## [Data extract]

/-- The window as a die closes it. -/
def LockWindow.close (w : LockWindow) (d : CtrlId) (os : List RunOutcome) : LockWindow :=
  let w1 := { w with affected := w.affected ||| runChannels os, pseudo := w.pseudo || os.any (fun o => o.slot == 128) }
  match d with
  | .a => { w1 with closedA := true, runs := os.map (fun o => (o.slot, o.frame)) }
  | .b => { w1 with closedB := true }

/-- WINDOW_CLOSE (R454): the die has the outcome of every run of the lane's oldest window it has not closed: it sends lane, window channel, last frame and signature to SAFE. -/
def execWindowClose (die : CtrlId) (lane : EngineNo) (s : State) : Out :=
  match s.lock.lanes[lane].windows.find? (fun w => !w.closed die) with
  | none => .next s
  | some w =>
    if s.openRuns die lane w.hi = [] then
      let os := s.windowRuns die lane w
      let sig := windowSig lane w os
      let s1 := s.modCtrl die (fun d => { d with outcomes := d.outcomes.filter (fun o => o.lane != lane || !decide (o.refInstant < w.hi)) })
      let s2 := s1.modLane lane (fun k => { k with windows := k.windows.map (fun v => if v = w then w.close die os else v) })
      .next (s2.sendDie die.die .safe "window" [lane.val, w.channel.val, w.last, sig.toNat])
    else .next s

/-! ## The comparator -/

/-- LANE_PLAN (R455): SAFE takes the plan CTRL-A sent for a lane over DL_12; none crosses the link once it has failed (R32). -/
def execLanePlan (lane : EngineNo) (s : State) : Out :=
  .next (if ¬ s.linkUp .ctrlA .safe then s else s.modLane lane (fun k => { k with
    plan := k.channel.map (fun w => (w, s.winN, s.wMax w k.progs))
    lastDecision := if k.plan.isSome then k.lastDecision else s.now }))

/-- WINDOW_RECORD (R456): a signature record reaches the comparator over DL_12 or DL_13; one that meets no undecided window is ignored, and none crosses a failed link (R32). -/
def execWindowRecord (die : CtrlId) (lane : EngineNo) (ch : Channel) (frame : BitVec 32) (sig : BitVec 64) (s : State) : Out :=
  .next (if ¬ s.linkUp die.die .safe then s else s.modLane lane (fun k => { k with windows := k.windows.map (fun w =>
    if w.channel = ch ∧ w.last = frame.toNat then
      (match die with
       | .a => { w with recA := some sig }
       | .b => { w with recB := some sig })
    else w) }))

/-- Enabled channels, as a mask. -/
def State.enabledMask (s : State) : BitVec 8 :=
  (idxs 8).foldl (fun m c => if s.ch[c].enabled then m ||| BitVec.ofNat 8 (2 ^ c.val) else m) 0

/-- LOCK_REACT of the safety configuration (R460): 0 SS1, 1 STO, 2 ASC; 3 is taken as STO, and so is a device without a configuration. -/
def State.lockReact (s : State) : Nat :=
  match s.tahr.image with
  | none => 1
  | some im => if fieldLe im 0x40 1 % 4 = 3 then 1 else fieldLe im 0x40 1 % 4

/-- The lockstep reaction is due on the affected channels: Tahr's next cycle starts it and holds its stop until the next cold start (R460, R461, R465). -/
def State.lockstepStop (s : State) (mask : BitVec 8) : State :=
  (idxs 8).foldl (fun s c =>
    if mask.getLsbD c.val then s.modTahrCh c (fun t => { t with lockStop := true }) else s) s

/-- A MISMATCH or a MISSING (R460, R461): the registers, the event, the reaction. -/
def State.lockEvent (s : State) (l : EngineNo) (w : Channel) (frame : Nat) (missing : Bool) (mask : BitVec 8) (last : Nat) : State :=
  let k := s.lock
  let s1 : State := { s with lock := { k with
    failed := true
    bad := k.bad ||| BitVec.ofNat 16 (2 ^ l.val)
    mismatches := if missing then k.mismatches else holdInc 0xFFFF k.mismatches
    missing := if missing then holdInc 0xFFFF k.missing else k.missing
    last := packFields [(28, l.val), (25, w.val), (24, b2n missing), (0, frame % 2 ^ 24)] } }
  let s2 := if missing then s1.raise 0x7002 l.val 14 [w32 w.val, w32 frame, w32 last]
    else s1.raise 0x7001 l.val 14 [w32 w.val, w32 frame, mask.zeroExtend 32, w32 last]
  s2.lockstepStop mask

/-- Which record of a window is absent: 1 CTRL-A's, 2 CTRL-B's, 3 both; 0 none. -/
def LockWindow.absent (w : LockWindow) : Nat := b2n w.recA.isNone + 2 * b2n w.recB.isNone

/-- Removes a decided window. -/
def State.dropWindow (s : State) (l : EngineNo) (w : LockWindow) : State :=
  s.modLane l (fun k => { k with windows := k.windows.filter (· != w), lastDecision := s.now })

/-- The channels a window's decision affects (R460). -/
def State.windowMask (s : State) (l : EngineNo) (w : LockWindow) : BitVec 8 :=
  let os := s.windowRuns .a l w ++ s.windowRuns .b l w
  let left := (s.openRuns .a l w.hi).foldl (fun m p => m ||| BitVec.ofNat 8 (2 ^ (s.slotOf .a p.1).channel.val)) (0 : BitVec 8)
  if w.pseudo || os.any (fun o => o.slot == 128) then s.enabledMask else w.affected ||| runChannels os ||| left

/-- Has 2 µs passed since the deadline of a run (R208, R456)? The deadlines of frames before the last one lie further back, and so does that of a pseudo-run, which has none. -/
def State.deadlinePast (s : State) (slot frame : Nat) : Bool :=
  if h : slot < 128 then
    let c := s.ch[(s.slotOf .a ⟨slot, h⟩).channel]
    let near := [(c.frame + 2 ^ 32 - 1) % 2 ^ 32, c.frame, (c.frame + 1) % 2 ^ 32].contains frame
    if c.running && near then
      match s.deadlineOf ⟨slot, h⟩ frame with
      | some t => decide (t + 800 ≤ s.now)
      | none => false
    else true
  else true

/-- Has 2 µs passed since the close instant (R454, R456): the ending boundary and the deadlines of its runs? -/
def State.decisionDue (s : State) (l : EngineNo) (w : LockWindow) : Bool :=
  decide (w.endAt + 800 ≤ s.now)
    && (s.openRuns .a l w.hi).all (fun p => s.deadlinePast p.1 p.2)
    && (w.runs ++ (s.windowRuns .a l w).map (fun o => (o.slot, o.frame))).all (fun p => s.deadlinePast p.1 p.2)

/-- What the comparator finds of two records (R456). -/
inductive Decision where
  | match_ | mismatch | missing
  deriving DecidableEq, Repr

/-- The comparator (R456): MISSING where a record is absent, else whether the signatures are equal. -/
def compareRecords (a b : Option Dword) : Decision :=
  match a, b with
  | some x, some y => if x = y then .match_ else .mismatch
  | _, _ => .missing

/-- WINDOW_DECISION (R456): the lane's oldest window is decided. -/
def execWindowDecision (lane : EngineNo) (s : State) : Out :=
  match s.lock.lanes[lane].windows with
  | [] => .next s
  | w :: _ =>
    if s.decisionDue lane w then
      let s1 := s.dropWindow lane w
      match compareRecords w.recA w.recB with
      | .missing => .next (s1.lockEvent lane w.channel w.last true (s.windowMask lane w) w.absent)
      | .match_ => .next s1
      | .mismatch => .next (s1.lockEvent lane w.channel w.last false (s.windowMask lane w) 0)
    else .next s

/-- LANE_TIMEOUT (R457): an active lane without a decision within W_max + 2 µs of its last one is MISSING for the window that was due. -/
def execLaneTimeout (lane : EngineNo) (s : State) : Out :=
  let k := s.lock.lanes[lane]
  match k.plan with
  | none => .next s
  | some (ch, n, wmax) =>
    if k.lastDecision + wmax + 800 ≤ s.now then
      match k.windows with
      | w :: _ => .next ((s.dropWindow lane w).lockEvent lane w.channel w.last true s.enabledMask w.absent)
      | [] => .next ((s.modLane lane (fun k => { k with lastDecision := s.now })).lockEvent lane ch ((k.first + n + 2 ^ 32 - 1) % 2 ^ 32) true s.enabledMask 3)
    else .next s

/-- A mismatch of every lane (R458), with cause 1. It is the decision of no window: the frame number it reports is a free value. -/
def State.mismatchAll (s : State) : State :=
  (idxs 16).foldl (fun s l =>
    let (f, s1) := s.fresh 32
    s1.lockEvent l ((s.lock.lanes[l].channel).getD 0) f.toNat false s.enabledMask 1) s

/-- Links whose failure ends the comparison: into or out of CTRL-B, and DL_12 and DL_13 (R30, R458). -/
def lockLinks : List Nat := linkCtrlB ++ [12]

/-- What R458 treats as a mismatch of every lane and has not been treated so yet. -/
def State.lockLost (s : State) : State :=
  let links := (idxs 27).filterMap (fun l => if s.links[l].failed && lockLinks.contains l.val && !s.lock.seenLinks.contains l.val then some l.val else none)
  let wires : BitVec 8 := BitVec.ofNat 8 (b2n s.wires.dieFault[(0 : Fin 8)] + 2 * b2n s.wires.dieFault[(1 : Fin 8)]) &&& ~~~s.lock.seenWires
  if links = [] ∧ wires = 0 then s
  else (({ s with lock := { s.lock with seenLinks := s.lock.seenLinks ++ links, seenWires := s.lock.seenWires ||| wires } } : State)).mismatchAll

...

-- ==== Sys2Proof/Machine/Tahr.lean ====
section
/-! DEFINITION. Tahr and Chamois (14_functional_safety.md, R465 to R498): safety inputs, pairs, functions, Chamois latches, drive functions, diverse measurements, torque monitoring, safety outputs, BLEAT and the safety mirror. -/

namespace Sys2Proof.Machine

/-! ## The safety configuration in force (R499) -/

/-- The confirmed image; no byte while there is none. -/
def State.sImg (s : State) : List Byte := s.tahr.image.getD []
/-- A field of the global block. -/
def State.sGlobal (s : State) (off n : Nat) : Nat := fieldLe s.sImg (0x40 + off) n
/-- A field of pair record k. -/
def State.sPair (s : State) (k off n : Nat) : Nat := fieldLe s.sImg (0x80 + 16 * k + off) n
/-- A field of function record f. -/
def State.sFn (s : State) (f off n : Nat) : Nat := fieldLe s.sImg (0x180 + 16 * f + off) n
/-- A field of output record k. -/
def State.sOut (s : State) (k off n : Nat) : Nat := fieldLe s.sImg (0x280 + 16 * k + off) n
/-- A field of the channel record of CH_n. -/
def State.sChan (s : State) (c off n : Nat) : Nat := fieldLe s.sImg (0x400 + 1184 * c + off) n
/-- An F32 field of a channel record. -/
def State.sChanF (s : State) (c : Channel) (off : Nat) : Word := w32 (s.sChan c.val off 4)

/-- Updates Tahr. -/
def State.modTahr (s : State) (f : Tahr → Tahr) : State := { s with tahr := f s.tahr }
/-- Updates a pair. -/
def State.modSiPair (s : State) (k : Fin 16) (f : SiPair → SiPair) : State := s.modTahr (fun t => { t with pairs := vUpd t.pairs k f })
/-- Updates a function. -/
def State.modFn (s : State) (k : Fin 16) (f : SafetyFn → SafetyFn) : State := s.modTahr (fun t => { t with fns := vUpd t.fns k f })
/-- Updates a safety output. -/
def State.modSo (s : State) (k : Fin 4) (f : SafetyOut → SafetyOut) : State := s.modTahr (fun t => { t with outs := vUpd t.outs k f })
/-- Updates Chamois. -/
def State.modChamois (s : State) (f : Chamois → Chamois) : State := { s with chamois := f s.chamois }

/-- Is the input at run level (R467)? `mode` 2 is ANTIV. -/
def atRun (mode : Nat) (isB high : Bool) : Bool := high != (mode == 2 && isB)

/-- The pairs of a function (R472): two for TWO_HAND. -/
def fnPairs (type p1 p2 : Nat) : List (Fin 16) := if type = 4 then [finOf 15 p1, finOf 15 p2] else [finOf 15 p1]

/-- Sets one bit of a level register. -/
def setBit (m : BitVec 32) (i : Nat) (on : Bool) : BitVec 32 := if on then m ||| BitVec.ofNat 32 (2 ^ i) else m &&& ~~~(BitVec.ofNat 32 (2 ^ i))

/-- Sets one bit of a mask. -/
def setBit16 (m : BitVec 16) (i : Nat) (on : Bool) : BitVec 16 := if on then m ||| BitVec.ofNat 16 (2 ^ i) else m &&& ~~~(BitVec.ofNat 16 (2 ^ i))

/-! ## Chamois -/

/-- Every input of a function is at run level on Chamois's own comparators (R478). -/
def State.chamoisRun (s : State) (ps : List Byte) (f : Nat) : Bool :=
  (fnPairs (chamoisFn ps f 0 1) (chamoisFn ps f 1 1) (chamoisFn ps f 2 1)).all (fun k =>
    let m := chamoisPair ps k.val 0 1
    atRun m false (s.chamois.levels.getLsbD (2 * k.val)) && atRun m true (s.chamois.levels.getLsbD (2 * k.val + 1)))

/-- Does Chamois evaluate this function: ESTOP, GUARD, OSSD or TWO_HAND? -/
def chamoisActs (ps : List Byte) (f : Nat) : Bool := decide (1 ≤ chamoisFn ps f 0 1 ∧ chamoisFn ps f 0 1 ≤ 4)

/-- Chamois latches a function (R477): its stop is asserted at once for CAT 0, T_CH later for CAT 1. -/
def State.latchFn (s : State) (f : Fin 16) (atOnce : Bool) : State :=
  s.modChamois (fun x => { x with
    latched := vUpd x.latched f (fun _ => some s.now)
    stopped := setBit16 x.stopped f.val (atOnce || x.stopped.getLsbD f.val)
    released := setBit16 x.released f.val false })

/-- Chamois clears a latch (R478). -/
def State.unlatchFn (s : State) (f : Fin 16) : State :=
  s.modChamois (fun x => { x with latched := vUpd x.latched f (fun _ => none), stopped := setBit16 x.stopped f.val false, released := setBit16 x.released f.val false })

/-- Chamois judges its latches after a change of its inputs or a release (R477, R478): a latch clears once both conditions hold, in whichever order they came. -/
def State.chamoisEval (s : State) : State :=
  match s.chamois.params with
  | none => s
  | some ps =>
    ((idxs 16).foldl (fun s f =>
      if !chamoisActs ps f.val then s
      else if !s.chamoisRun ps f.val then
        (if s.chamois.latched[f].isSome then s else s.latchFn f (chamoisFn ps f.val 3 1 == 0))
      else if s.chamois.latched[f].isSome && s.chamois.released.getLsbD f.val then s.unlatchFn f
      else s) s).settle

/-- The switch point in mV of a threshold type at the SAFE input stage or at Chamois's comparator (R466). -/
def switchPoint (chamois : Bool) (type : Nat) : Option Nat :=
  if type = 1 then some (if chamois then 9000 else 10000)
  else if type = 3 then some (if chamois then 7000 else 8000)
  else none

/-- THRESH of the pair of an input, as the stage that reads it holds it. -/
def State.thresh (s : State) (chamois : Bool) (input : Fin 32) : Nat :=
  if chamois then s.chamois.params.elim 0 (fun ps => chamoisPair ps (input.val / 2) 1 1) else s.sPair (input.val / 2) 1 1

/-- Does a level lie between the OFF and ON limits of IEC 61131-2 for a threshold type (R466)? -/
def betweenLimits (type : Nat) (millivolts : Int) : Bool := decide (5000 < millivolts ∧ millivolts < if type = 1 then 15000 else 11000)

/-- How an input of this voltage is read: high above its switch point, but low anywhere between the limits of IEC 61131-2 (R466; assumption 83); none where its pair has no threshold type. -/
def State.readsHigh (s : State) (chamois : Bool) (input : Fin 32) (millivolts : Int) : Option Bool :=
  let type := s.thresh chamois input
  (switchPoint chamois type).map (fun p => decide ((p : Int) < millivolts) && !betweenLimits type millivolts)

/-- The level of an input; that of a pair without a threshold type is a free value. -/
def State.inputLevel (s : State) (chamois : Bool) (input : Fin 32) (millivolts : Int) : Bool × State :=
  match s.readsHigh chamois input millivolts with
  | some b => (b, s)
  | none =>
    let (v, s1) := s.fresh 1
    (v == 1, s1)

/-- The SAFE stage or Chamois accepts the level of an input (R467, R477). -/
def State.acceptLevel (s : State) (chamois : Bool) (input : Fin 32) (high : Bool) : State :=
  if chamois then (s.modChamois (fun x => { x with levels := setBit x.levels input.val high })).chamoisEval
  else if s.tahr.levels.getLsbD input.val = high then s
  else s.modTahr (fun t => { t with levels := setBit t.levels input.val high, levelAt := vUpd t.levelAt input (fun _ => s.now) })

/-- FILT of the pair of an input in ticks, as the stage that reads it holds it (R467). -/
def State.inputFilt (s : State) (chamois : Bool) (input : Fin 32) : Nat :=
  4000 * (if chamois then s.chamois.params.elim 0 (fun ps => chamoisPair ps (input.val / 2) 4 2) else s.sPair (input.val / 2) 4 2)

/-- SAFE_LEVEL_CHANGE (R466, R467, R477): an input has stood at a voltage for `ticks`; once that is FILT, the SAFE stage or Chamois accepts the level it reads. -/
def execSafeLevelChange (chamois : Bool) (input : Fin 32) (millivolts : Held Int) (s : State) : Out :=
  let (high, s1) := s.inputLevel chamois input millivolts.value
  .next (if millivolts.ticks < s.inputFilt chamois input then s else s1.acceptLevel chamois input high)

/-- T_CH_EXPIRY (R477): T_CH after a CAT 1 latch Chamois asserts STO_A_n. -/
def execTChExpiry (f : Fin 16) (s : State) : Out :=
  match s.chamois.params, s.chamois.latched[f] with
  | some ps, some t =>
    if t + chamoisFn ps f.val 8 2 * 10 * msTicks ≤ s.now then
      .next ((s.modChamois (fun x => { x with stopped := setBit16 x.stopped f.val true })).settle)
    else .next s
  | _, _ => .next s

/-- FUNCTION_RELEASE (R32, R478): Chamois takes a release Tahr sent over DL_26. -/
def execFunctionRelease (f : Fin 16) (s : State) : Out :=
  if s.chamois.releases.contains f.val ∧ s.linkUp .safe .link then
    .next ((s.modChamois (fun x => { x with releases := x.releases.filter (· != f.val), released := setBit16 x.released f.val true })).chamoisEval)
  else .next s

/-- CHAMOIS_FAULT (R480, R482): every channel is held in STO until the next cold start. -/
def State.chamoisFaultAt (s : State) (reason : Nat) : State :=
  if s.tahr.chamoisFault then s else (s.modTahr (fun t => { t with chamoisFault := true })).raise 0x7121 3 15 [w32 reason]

## [Problem statement]
Where a line in the entries holds "latched", copy that line.

## [Exercise result]
    latched := vUpd x.latched f (fun _ => some s.now)
  s.modChamois (fun x => { x with latched := vUpd x.latched f (fun _ => none), stopped := setBit16 x.stopped f.val false, released := setBit16 x.released f.val false })
        (if s.chamois.latched[f].isSome then s else s.latchFn f (chamoisFn ps f.val 3 1 == 0))
      else if s.chamois.latched[f].isSome && s.chamois.released.getLsbD f.val then s.unlatchFn f
  match s.chamois.params, s.chamois.latched[f] with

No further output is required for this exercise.